Prepared April 2024 for the City of Chicago
Economic Security Project commissioned this report in collaboration with HR&A to support applications to the Illinois Grocery Initiative. This feasibility study helped shape the cities of Chicago and Venice, Illinois’ plans to develop public option grocery stores. Since its release, the report has informed public option grocery initiatives nationwide, including in the New York City mayoral race, after finding that public option grocery stores were “necessary, feasible, and implementable.”
The report’s focus on Chicago models various decision points that those interested in grocery public options should consider.
- Municipalities should consider community needs. For example, rural communities may only need a single large store, while a more urban community may need a series of smaller fresh food markets to serve multiple neighborhoods.
- A municipality should consider its capacity to fully construct, own, and operate the grocery store.
In St. Paul, the municipality and residents came together first as volunteers and later as a municipally-owned store to solve their food desert concerns. In both Venice, Illinois, and Atlanta, Georgia, a public-private partnership approach secures grocery store infrastructure as a municipally owned asset that can be leased to an independent, private operator.

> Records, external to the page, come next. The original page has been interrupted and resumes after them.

-- ==== Sys2Proof/Laws/Steps.lean ====
section
/-! SUPPORT. Everything a step of each agent can do, once: a proof over all steps takes these cases and unfolds no step. -/

namespace Sys2Proof.Machine

/-! ## What each agent can do -/

/-- Where WR goes with FATAL = 0. -/
inductive WriterStepped (s : State) : State → Prop
  | idle (hw : s.w.ph = .idle) (hc : s.env.wcmd = []) : WriterStepped s s
  | halted (hw : s.w.ph = .halt) : WriterStepped s s
  | waits (hw : writerMoving s) (he : s.w.wx.ph = .att ∨ s.w.wx.ph = .wait) : WriterStepped s s
  | overrun (hw : writerMoving s) (he : s.w.wx.ph = .check) (hn : ¬ s.w.wx.cnt ≤ s.w.wx.req) : WriterStepped s s
  | sends (word : WcmdWord) (rest : List WcmdWord) (flag : FlagIn) (len : LenIn) (base : Handle) (hw : s.w.ph = .idle)
      (hc : s.env.wcmd = word :: rest) :
      WriterStepped s (acceptSend flag len base { s with env := { s.env with wcmd := rest } })
  | rejects (word : WcmdWord) (rest : List WcmdWord) (hw : s.w.ph = .idle) (hc : s.env.wcmd = word :: rest) :
      WriterStepped s (badCommandW { s with env := { s.env with wcmd := rest } })
  | completes (hw : writerMoving s) (he : s.w.wx.ph = .check) (hn : s.w.wx.cnt = s.w.wx.req) :
      WriterStepped s (setWx (s.w.wx.finish .kComplete) s)
  | offers (bytes : List Byte) (hw : writerMoving s) (he : s.w.wx.ph = .check) (hn : s.w.wx.cnt < s.w.wx.req)
      (hb : txSource s = some bytes) :
      WriterStepped s
        { s with
          w := { s.w with wx := { s.w.wx with ph := .att } }
          env := { s.env with
            offer := bytes, draws := s.env.draws + 1, out := s.env.out ++ [.txAttempt bytes] } }
  | flagSent (hw : s.w.ph = .flag) (he : s.w.wx.ph = .done) (hk : s.w.wx.kind = .kComplete) :
      WriterStepped s { s with w := { s.w with ph := .chk } }
  | oversized (hw : s.w.ph = .chk) (hl : 4294967295 < s.w.tlen.toNat) : WriterStepped s (fatalStop s)
  | encodes (hw : s.w.ph = .chk) (hl : s.w.tlen.toNat ≤ 4294967295) :
      WriterStepped s
        { s with
          w := { s.w with lenbuf := encBytes (s.w.tlen.setWidth 32), wx := s.w.wx.start 4#32, ph := .len } }
  | lengthSent (hw : s.w.ph = .len) (he : s.w.wx.ph = .done) (hk : s.w.wx.kind = .kComplete) :
      WriterStepped s { s with w := { s.w with wx := s.w.wx.start (s.w.tlen.setWidth 32), ph := .pay } }
  | payloadSent (hw : s.w.ph = .pay) (he : s.w.wx.ph = .done) (hk : s.w.wx.kind = .kComplete) :
      WriterStepped s
        { s with
          w := { s.w with status := .stOk, ph := .idle }
          env := { s.env with out := s.env.out ++ [.resultW .stOk s.w.stage s.w.got s.w.exp s.w.errcode] } }
  | fails (stage : Stage) (exp : Len) (he : s.w.wx.ph = .done) (hk : s.w.wx.kind ≠ .kComplete)
      (hs : s.w.ph = .flag ∧ stage = .stgFlag ∧ exp = 1#32 ∨ s.w.ph = .len ∧ stage = .stgLength ∧ exp = 4#32 ∨
        s.w.ph = .pay ∧ stage = .stgPayload ∧ exp = s.w.tlen.setWidth 32) :
      WriterStepped s (fail .wr s.w.wx.kind stage s.w.wx.cnt exp s.w.wx.code s)

/-- Where TXT's answer to WR's outstanding attempt leads. -/
inductive TxAnswered (s : State) : TxAnswer → State → Prop
  | failed (c : ErrCode) :
      TxAnswered s (.err c)
        { s with w := { s.w with wx := s.w.wx.fail c }, env := { s.env with offer := [] } }
  | closed :
      TxAnswered s (.moved 0)
        { s with w := { s.w with wx := s.w.wx.finish .kClosed }, env := { s.env with offer := [] } }
  | moved (k : Nat) (hk : 1 ≤ k) (hl : k ≤ s.w.wx.left) :
      TxAnswered s (.moved k)
        { s with
          w := { s.w with wx := s.w.wx.moved k }
          env := { s.env with offer := [], wireTx := s.env.wireTx ++ s.env.offer.take k } }
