/-- A branch commutes with some `g i` when each of its arms does. -/
theorem exists_ite_eq_map {ι α : Type} (g : ι → α → α) {p : Prop} {d d' : Decidable p} {a b a' b' : α}
    (ha : ∃ i, a' = g i a) (hb : ∃ i, b' = g i b) : ∃ i, @ite α p d' a' b' = g i (@ite α p d a b) := by
  split <;> assumption

/-- The state with nothing issued and nothing sent. -/
def unlogged (s : State) : State := { s with env := { s.env with out := [], wireTx := [] } }

/-! ## WR among the rest of another state -/

/-- The state `u` in which WR sees what it sees in `s`; what `s` has issued and sent comes after what `u` has. -/
def writerIn (u s : State) : State :=
  { u with
    fatal := s.fatal, diagEn := s.diagEn, w := s.w
    env := { u.env with
      wcmd := s.env.wcmd, offer := s.env.offer, toksrc := s.env.toksrc, older := s.env.older, draws := s.env.draws
      out := u.env.out ++ s.env.out, wireTx := u.env.wireTx ++ s.env.wireTx } }

theorem writerIn_unlogged {s u : State} (h : writerView s = writerView u) : writerIn u (unlogged s) = u := by
  simp only [writerView, Prod.mk.injEq] at h
  obtain ⟨hfatal, hdiag, hw, hcmd, hoffer, htok, holder, hdraws⟩ := h
  simp [writerIn, unlogged, hfatal, hdiag, hw, hcmd, hoffer, htok, holder, hdraws]

section
variable (u s : State)

@[simp] theorem writerIn_w : (writerIn u s).w = s.w := rfl

theorem result_writerIn : result .wr (writerIn u s) = writerIn u (result .wr s) := by
  simp [result_wr_eq, writerIn]

theorem fail_writerIn (k : XKind) (stage : Stage) (got exp : Len) (code : ErrCode) :
    fail .wr k stage got exp code (writerIn u s) = writerIn u (fail .wr k stage got exp code s) := by
  simp [fail_wr_eq, writerIn]

/-! ### Commands -/

theorem badCommandW_writerIn : badCommandW (writerIn u s) = writerIn u (badCommandW s) :=
  result_writerIn u { s with w := s.w.cleared .stBadCommand }

theorem acceptSend_writerIn (flag : FlagIn) (len : LenIn) (base : Handle) :
    acceptSend flag len base (writerIn u s) = writerIn u (acceptSend flag len base s) :=
  ite_eq_map (writerIn u) rfl rfl

theorem acceptW_writerIn {k k' : State} (hk : k' = writerIn u k) :
    acceptW (writerIn u s) k' = mapNext (writerIn u) (acceptW s k) :=
  ite_eq_map (mapNext (writerIn u)) rfl (ite_eq_map (mapNext (writerIn u)) (congrArg _ hk) rfl)

theorem exec_decodeWcmd_writerIn (word : WcmdWord) :
    exec (decodeWcmd word) (writerIn u s) = mapNext (writerIn u) (exec (decodeWcmd word) s) := by
  unfold decodeWcmd
  split
  case h_2 => exact acceptW_writerIn u s (acceptSend_writerIn u s _ _ _)
  all_goals exact acceptW_writerIn u s (badCommandW_writerIn u s)

theorem writerAccept_writerIn : writerAccept (writerIn u s) = mapNext (writerIn u) (writerAccept s) := by
  have hport : (writerIn u s).env.wcmd = s.env.wcmd := rfl
  unfold writerAccept
  rw [hport]
  split
  · rfl
  · next word rest _ => exact exec_decodeWcmd_writerIn u { s with env := { s.env with wcmd := rest } } word

/-! ### Stages -/

theorem txCheck_writerIn : txCheck (writerIn u s) = mapNext (writerIn u) (txCheck s) := by
  have hsource : txSource (writerIn u s) = txSource s := rfl
  refine ite_eq_map (mapNext (writerIn u)) rfl (ite_eq_map (mapNext (writerIn u)) ?_ rfl)
  rw [hsource]
  split
  · rfl
  · simp [mapNext, issue, setWx, writerIn]

theorem txStage_writerIn {ended ended' : State} (h : ended' = writerIn u ended) :
    txStage ended' (writerIn u s) = mapNext (writerIn u) (txStage ended s) := by
  unfold txStage
  rw [writerIn_w, h]
  split
  case h_1 => exact txCheck_writerIn u s
  all_goals rfl
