-- ==== Sys2Proof/Machine/Operands.lean ====
section
/-! DEFINITION. Operand forms: registers, pairs, broadcast s registers, immediates, effective addresses, the per-lane and the
uniform path, and undefined register reads (spec/02_encoding.md R33-R37, spec/06_vector.md R126-R129, spec/08_memory.md R166). -/

namespace Sys2Proof.Machine

/-! ### Registers whose value is still on its way (R37, R157) -/

def Out.coversV (o : Out) (r l : Nat) : Bool :=
  o.open_.getLsbD l && (match o.dst with | .v n => n.val = r || (o.ty.wide && n.val + 1 = r) | .s _ => false)

def Out.coversS (o : Out) (r : Nat) : Bool := o.open_ ≠ 0 && (match o.dst with | .s n => n.val = r | .v _ => false)

def SfOp.covers (o : SfOp) (r l : Nat) : Bool :=
  let one (d : Fin 192) := d.val = r || (o.ty.wide && d.val + 1 = r)
  o.lanes.getLsbD l && (one o.dst || (match o.rem with | some d => one d | none => false))

/-- Whether v register r of lane l awaits a result. -/
def Task.awaits (t : Task) (r l : Nat) : Bool := t.outs.any (·.coversV r l) || t.sfOps.any (·.covers r l)

/-- Read v register r of lane l: undefined while a result is on its way (R8, R37, R157). -/
def Task.rdV (t : Task) (tick r l : Nat) : BitVec 32 := if t.awaits r l then Config.freeReg tick (vkey r l) else t.vreg r l

/-- Read an s register: undefined while a result is on its way (R37), but for s63, which reads as zero (R33). -/
def Task.rdS (t : Task) (tick : Nat) (r : Fin 64) : BitVec 64 :=
  if r ≠ 63 && t.outs.any (·.coversS r.val) then
    (Config.freeReg tick (20000 + r.val)).setWidth 64 + ((Config.freeReg tick (20100 + r.val)).setWidth 64 <<< 32)
  else t.sreg r

/-- Note that a register with a result on its way has been written: either value may stay (R37, R157). -/
def Task.overwrite (t : Task) (r l : Nat) : Task :=
  { t with outs := t.outs.map fun o => if o.coversV r l then { o with clob := o.clob.set (vkey r l) 1 } else o
           sfOps := t.sfOps.map fun o => if o.covers r l then { o with clob := o.clob.set (vkey r l) 1 } else o }

def Task.overwriteS (t : Task) (r : Nat) : Task :=
  { t with outs := t.outs.map fun o => if o.coversS r then { o with clob := o.clob.set (skey r) 1 } else o }

/-- Whether a register that was written while a result was on its way to it keeps what was written: both halves of a pair, whose low register
is base, or neither (R37, R157). -/
def staysWritten (clob : Store 1) (tick id base key : Nat) : Bool := clob.get key = 1 && Config.coin tick (20000 * id + base)

def Task.wrV (t : Task) (r l : Nat) (x : BitVec 32) : Task := (t.setV r l x).overwrite r l
def Task.wrS (t : Task) (r : Fin 64) (x : BitVec 64) : Task := (t.setS r x).overwriteS r.val

/-! ### Operands -/

/-- The 32- or 64-bit value of a register in a lane: pairs for wide v operands, s registers broadcast (R33, R126). -/
def Task.reg (t : Task) (tick : Nat) (wide : Bool) (r : Reg) (l : Nat) : Nat :=
  match r with
  | .v n => if wide then (t.rdV tick n.val l).toNat + (t.rdV tick (n.val + 1) l).toNat * 2 ^ 32 else (t.rdV tick n.val l).toNat
  | .s n => if wide then (t.rdS tick n).toNat else (t.rdS tick n).toNat % 2 ^ 32

/-- R35: the expansion of imm16 in a type. -/
def expand (ty : Ty) (x : BitVec 16) : Nat :=
  let n := x.toNat
  match ty with
  | .i32 => wrap 32 (sext 16 n)
  | .n32 | .b32 => n
  | .i64 => wrap 64 (sext 16 n)
  | .n64 => n
  | .f32 => n * 65536
  | .f16 | .bf16 | .i16 | .n16 => n * 65537
  | .e4m3 | .e5m2 | .l6 | .i8 | .n8 => n * 65537

def Task.opnd (t : Task) (tick : Nat) (ty : Ty) (o : Opnd) (l : Nat) : Nat :=
  match o with
  | .reg r => t.reg tick ty.wide r l
  | .imm x => expand ty x

/-- Element i of a register value. -/
def elemAt (ty : Ty) (x i : Nat) : Nat := bits x (i * ty.elem.1) ty.elem.1

/-- A register value from its elements. -/
def packElems (ty : Ty) (f : Nat → Nat) : Nat :=
  (List.range ty.elem.2).foldl (fun acc i => acc + (f i % 2 ^ ty.elem.1) * 2 ^ (i * ty.elem.1)) 0

/-- A 64-bit s value of a result: sign-extended for i32, else zero-extended (R127). -/
def sExtend (ty : Ty) (x : Nat) : BitVec 64 :=
  if ty.wide then BitVec.ofNat 64 x else if ty = .i32 then BitVec.ofNat 64 (wrap 64 (sext 32 x)) else BitVec.ofNat 64 (x % 2 ^ 32)

/-- Write a result into the destination of a lane, or into an s register (R33, R126, R127). -/
def Task.put (t : Task) (ty : Ty) (dst : Reg) (l x : Nat) : Task :=
  match dst with
  | .v n => if ty.wide then (t.wrV n.val l (BitVec.ofNat 32 x)).wrV (n.val + 1) l (BitVec.ofNat 32 (x / 2 ^ 32))
            else t.wrV n.val l (BitVec.ofNat 32 x)
  | .s n => t.wrS n (sExtend ty x)

/-! ### The per-lane and the uniform path (R126, R127) -/

/-- The lanes an instruction computes for: the guard-true lanes, or the lowest of them where the destination is uniform. -/
def performLanes (dst : Reg) (act : Mask) : List Nat :=
  match dst with
  | .v _ => lanesOf act
  | .s _ => (lowest? act).toList

/-- Compute a result with flags for each performing lane and write it; every read sees the registers as they stood. -/
def Task.compute (t : Task) (ty : Ty) (dst : Reg) (act : Mask) (f : Nat → Nat × FFlags) : Task :=
  (performLanes dst act).foldl (fun t' l => (t'.put ty dst l (f l).1).raise (f l).2) t

/-- An ALU instruction of cost 1 (R128): compute, write, go on. -/
def Ctx.alu (c : Ctx) (ty : Ty) (dst : Reg) (f : Nat → Nat × FFlags) : Plan :=
  c.simple 1 fun t => t.compute ty dst c.act f

/-- The same for a result without flags. -/
def Ctx.aluI (c : Ctx) (ty : Ty) (dst : Reg) (f : Nat → Nat) : Plan := c.alu ty dst fun l => (f l, 0)

def Ctx.reg (c : Ctx) (wide : Bool) (r : Reg) (l : Nat) : Nat := c.t.reg c.s.tick wide r l
def Ctx.opnd (c : Ctx) (ty : Ty) (o : Opnd) (l : Nat) : Nat := c.t.opnd c.s.tick ty o l
/-- A 64-bit s register of the issuing task. -/
def Ctx.sval (c : Ctx) (r : Fin 64) : BitVec 64 := c.t.rdS c.s.tick r

/-- A predicate result for each performing lane (R126). -/
def Ctx.toPred (c : Ctx) (dst : Fin 8) (f : Nat → Bool × FFlags) : Plan :=
  c.simple 1 fun t =>
    let m := maskOf ((lanesOf c.act).filter fun l => (f l).1)
    ((lanesOf c.act).foldl (fun t l => t.raise (f l).2) t).setPred dst c.act m

/-- The lowest guard-true lane. -/
def Ctx.low (c : Ctx) : Nat := (lowest? c.act).getD 0

/-- Write an s register of the issuing task. -/
def Ctx.putS (c : Ctx) (r : Fin 64) (x : BitVec 64) (s : State) : State := s.updTask c.tid fun t => t.wrS r x

/-! ### Effective addresses (R166) -/

/-- base + SignExtend32(index) × scale + disp as an exact integer; wide bases are 64 bits, others the low 32 bits. -/
def Ctx.effAddr (c : Ctx) (wideBase : Bool) (a : MemAddr) (l : Nat) : Int :=
  let base : Nat := if a.base = .s 63 then 0 else c.reg wideBase a.base l
  let idx : Int := if a.index = .s 63 then 0 else sext 32 (c.reg false a.index l)
  (base : Int) + idx * 2 ^ a.scale.val + sext 16 a.disp.toNat

/-- The same modulo 2^64: the address of a global access. -/
def Ctx.globalAddr (c : Ctx) (a : MemAddr) (l : Nat) : Nat := mod64 (c.effAddr true a l)

end Sys2Proof.Machine
end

Both approaches can also incorporate a wide network of actors supporting the effort, from nonprofits actively building and operating co-located investments (Madison, Wisconsin, for example), to philanthropic organizations playing a supporting financial role, like in Atlanta.
Altogether, this report proves opening a public option grocery store is one way for municipalities to address food access and create a cornerstone of the community for future investments. While public grocery stores cannot be the singular one-stop solution to lower costs or undo decades of corporate concentration in the industry, grocers anchor future opportunities for investment in neighborhoods where there were none prior. Access to food makes households more stable, communities more whole, and de-risks future private investment once the public option grocery store matures, establishing new foot traffic patterns. Public options allow communities to bet on themselves–building systems for more local hiring, contracting, and catalyzing indirect investment.